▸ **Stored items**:

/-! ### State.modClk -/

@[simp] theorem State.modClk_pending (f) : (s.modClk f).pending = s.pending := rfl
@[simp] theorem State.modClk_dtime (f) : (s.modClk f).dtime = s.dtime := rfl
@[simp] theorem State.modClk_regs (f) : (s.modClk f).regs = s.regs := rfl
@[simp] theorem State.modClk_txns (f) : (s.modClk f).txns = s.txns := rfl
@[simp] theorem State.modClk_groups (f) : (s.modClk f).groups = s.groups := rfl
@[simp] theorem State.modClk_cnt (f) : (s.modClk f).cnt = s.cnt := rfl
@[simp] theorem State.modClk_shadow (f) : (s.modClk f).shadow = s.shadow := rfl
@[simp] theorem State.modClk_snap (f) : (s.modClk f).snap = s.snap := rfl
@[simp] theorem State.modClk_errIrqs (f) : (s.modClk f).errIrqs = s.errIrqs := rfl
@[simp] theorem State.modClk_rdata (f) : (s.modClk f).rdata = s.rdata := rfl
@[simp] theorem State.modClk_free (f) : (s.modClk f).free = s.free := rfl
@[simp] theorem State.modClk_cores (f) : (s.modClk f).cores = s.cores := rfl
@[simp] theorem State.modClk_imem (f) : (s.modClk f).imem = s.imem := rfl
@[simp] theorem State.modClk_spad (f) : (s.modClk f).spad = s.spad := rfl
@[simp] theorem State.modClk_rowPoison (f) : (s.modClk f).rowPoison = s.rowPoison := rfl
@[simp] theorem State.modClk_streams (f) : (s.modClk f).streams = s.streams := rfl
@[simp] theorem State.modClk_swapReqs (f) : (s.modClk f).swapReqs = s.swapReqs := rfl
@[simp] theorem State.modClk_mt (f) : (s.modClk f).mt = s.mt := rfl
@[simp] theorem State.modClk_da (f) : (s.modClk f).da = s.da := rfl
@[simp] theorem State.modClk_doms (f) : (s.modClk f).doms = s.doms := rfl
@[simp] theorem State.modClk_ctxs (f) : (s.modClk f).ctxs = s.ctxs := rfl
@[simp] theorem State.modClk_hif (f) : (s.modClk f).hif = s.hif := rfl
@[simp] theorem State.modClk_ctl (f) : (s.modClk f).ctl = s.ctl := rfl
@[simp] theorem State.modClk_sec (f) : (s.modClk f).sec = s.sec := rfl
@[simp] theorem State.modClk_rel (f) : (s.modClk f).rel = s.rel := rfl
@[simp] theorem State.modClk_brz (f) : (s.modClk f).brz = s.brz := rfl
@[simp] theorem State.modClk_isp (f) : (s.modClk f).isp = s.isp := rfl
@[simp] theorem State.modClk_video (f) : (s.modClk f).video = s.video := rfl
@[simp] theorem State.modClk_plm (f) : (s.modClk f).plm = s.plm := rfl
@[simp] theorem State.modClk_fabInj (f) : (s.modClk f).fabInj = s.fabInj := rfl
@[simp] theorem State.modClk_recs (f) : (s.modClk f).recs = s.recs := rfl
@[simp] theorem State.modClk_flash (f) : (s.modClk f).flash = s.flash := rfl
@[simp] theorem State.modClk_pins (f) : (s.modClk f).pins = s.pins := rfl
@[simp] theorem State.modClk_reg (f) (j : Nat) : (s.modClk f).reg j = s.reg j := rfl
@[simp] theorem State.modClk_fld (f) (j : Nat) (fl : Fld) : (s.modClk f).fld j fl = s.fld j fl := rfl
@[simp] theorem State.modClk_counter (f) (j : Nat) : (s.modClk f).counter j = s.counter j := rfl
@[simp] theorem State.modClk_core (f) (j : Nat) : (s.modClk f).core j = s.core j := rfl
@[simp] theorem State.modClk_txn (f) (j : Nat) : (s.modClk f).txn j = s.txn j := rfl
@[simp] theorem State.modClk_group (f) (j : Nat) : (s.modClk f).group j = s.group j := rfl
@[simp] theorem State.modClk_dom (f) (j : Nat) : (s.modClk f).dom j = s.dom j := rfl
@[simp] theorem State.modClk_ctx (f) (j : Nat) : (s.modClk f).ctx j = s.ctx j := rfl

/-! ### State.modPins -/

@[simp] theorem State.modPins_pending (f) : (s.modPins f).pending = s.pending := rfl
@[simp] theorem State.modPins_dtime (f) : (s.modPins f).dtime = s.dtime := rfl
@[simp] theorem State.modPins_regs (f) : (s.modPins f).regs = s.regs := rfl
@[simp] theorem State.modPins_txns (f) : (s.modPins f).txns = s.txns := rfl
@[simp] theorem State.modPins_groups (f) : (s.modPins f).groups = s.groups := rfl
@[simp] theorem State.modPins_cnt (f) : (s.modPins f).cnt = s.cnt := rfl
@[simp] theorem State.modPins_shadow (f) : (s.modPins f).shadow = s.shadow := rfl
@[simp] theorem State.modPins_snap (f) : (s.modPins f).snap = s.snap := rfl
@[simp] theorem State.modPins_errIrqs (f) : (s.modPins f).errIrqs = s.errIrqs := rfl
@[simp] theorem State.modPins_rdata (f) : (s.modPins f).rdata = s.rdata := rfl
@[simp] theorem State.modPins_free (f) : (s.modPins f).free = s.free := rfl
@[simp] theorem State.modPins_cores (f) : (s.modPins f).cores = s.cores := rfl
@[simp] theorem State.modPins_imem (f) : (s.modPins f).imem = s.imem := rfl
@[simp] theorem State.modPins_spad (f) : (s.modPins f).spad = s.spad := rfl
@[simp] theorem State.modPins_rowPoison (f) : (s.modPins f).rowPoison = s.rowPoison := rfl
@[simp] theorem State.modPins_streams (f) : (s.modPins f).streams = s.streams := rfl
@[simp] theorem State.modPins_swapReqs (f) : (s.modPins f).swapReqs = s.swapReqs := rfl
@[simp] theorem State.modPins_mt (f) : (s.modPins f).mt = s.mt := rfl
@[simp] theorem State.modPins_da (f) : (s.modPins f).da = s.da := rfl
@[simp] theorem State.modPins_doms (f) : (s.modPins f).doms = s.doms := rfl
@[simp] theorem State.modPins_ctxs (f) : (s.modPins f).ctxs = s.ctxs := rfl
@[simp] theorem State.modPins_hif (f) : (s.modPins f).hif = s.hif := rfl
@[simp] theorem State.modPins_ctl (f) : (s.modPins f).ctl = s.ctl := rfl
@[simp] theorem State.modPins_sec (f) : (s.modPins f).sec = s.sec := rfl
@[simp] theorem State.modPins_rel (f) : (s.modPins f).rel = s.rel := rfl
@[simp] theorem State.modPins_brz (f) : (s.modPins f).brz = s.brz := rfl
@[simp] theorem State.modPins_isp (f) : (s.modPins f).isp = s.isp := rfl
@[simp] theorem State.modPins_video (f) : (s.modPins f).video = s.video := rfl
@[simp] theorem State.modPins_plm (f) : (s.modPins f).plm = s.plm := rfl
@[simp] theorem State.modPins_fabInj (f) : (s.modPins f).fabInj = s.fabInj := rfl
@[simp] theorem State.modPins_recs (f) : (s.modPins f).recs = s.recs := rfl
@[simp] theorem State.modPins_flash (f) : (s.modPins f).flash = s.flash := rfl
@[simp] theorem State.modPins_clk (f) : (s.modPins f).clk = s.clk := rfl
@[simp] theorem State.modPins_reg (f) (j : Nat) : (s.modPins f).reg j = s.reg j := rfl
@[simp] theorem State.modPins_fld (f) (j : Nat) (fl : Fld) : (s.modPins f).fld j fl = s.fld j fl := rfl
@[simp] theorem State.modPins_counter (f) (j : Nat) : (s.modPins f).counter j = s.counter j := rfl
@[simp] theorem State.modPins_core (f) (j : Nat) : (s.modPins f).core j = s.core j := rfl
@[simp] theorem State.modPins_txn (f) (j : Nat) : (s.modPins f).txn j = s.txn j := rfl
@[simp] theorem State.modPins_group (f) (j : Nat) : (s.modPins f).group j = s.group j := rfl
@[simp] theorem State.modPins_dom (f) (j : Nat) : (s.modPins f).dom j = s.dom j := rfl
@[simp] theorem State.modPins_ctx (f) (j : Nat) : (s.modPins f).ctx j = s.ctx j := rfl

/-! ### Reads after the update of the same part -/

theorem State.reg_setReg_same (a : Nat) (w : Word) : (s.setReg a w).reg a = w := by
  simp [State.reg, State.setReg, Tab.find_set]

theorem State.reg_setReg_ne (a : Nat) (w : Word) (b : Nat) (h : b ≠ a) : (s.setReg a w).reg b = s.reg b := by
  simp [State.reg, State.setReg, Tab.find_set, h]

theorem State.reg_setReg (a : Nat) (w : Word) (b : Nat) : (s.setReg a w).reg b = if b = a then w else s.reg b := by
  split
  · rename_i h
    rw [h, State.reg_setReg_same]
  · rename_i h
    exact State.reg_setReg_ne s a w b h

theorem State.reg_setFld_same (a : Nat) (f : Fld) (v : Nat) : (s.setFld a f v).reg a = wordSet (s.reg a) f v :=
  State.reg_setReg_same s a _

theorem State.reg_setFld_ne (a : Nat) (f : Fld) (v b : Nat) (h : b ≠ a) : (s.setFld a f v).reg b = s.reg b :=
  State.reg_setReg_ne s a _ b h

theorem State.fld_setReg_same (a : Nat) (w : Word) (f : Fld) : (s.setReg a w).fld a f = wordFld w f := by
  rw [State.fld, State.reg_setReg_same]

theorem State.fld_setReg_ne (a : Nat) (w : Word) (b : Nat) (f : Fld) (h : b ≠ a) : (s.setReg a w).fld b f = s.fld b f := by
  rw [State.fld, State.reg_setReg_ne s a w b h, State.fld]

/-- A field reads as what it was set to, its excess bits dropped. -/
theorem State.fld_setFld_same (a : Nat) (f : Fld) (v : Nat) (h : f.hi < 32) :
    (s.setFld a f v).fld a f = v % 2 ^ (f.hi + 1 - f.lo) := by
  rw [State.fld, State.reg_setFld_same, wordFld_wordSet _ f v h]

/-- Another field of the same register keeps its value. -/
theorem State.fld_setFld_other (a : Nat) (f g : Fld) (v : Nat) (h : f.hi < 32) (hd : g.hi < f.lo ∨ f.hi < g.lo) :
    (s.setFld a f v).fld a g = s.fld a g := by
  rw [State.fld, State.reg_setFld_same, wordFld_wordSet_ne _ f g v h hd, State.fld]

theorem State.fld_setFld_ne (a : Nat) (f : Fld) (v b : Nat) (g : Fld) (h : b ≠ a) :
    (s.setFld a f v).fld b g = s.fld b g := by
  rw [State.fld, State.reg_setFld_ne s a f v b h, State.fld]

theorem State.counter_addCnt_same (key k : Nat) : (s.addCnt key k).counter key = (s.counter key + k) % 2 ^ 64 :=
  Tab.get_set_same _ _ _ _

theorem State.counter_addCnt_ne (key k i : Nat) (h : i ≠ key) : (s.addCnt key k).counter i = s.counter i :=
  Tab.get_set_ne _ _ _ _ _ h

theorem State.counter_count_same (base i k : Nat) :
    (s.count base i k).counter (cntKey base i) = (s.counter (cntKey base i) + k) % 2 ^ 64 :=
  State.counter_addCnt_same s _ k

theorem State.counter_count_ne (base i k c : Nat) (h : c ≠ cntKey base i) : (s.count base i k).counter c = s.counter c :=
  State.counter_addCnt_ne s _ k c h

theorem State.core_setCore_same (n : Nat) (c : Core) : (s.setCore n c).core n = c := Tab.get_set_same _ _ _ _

▸ **WHAT IS EXPECTED**:
Each line above that has the word "txns" must be copied.

▸ **EXERCISE RESPONSE**:
@[simp] theorem State.modClk_txns (f) : (s.modClk f).txns = s.txns := rfl
@[simp] theorem State.modPins_txns (f) : (s.modPins f).txns = s.txns := rfl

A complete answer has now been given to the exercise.